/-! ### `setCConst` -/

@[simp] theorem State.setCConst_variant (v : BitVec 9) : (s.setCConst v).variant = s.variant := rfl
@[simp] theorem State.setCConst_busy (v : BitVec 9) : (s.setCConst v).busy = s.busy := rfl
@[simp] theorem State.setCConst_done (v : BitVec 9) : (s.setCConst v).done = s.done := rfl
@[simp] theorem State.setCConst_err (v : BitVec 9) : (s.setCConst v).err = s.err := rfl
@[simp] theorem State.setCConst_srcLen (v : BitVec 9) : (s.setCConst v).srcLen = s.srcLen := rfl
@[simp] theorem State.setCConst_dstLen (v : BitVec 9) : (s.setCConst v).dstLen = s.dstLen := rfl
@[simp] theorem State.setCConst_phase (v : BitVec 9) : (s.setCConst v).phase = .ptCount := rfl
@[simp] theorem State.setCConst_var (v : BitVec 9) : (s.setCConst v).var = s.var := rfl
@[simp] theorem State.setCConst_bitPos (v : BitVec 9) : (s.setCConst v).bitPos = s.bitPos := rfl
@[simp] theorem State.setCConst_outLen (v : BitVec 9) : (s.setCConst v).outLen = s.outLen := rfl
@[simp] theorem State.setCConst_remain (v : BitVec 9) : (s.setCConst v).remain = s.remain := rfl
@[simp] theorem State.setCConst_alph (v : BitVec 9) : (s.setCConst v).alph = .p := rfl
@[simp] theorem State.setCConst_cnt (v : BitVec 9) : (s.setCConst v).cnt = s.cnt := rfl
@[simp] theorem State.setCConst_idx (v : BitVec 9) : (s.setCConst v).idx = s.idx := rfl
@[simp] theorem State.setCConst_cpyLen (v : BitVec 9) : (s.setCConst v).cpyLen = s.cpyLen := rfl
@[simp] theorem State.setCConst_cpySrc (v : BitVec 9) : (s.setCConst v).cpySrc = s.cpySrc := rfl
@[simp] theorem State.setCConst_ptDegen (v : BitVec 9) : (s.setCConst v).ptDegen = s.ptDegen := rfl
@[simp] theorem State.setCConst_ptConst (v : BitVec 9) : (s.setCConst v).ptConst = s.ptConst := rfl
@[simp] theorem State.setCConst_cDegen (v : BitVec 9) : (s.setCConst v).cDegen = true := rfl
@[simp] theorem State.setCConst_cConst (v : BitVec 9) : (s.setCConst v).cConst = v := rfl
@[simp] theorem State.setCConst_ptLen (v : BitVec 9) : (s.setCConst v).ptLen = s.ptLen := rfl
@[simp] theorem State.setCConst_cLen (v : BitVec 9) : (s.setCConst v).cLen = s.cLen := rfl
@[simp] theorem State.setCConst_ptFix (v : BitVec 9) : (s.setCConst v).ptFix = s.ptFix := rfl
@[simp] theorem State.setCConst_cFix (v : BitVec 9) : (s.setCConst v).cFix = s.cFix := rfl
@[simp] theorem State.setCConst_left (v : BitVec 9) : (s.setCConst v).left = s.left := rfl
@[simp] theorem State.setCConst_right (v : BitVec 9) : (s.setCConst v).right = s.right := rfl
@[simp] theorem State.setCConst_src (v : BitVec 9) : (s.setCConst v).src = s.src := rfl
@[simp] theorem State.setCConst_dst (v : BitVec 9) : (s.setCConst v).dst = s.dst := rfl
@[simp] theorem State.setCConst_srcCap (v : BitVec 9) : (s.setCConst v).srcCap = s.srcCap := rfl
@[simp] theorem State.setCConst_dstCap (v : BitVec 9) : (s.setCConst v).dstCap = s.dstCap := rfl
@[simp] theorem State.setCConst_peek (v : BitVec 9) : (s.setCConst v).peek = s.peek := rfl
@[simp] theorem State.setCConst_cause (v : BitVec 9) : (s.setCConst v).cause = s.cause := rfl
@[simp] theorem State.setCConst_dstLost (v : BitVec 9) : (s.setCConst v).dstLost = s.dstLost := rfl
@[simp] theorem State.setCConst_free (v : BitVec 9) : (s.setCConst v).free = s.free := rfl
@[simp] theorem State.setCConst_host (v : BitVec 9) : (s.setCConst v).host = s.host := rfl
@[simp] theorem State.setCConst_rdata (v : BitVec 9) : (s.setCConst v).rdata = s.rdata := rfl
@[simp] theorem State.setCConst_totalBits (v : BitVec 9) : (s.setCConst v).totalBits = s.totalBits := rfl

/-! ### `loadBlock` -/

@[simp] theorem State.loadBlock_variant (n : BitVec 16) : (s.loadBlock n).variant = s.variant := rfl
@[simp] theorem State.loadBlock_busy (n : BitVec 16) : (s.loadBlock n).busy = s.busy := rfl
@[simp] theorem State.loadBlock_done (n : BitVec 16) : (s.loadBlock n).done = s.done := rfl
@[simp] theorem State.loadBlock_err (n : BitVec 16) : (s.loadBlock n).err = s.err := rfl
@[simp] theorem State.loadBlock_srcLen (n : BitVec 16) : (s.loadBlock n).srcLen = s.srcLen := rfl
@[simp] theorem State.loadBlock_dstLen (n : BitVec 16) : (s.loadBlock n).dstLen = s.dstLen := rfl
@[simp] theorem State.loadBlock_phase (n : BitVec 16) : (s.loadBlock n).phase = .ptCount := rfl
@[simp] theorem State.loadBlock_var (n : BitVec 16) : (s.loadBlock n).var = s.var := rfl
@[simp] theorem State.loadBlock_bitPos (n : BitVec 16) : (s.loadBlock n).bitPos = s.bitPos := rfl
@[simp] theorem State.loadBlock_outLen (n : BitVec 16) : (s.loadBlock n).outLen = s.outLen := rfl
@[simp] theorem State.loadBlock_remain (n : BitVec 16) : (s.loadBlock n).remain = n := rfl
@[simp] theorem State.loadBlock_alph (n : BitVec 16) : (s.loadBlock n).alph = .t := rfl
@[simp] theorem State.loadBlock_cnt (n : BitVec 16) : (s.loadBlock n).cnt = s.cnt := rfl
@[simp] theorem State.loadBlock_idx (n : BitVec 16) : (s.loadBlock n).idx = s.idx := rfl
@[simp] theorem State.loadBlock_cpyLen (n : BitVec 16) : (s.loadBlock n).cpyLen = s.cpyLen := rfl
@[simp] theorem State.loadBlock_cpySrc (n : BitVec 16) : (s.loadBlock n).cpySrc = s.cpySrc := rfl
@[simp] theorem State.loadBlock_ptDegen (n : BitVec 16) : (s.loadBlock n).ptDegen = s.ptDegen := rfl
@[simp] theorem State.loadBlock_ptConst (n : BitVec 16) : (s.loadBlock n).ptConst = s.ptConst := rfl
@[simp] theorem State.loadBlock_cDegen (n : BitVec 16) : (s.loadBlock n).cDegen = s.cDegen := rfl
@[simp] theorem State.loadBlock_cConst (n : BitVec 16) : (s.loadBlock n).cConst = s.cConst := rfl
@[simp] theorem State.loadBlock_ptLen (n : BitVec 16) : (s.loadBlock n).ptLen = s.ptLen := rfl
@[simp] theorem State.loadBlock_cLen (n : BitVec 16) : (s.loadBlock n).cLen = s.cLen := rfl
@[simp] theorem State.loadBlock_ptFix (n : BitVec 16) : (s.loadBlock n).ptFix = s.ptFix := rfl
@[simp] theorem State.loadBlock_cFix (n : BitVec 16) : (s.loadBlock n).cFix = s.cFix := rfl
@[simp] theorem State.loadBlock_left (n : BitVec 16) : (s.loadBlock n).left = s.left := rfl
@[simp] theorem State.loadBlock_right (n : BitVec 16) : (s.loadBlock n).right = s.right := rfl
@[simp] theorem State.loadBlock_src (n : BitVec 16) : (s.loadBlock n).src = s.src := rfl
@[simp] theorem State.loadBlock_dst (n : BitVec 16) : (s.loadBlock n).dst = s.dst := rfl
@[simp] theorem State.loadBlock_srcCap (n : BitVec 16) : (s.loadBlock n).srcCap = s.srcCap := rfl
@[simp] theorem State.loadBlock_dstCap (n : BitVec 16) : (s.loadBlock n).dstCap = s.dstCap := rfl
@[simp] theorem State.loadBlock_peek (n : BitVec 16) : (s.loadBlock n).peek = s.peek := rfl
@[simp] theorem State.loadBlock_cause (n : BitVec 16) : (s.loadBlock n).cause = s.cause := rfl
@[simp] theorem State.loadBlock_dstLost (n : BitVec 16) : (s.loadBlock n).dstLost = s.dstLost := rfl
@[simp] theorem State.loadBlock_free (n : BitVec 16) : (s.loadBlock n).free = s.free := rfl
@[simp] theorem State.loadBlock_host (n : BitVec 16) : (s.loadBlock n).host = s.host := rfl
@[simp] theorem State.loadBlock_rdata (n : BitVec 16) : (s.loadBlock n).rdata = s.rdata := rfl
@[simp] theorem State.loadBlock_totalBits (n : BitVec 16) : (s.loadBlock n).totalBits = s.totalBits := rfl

------------------------------

### DIRECTIONS
All lines above from the one holding "s.cConst := rfl" to the one holding "n).left = s.left := rfl", inclusive, are to be copied exactly; no other line is wanted.

### THE ANSWER
@[simp] theorem State.loadBlock_cConst (n : BitVec 16) : (s.loadBlock n).cConst = s.cConst := rfl
@[simp] theorem State.loadBlock_ptLen (n : BitVec 16) : (s.loadBlock n).ptLen = s.ptLen := rfl
@[simp] theorem State.loadBlock_cLen (n : BitVec 16) : (s.loadBlock n).cLen = s.cLen := rfl
@[simp] theorem State.loadBlock_ptFix (n : BitVec 16) : (s.loadBlock n).ptFix = s.ptFix := rfl
@[simp] theorem State.loadBlock_cFix (n : BitVec 16) : (s.loadBlock n).cFix = s.cFix := rfl
@[simp] theorem State.loadBlock_left (n : BitVec 16) : (s.loadBlock n).left = s.left := rfl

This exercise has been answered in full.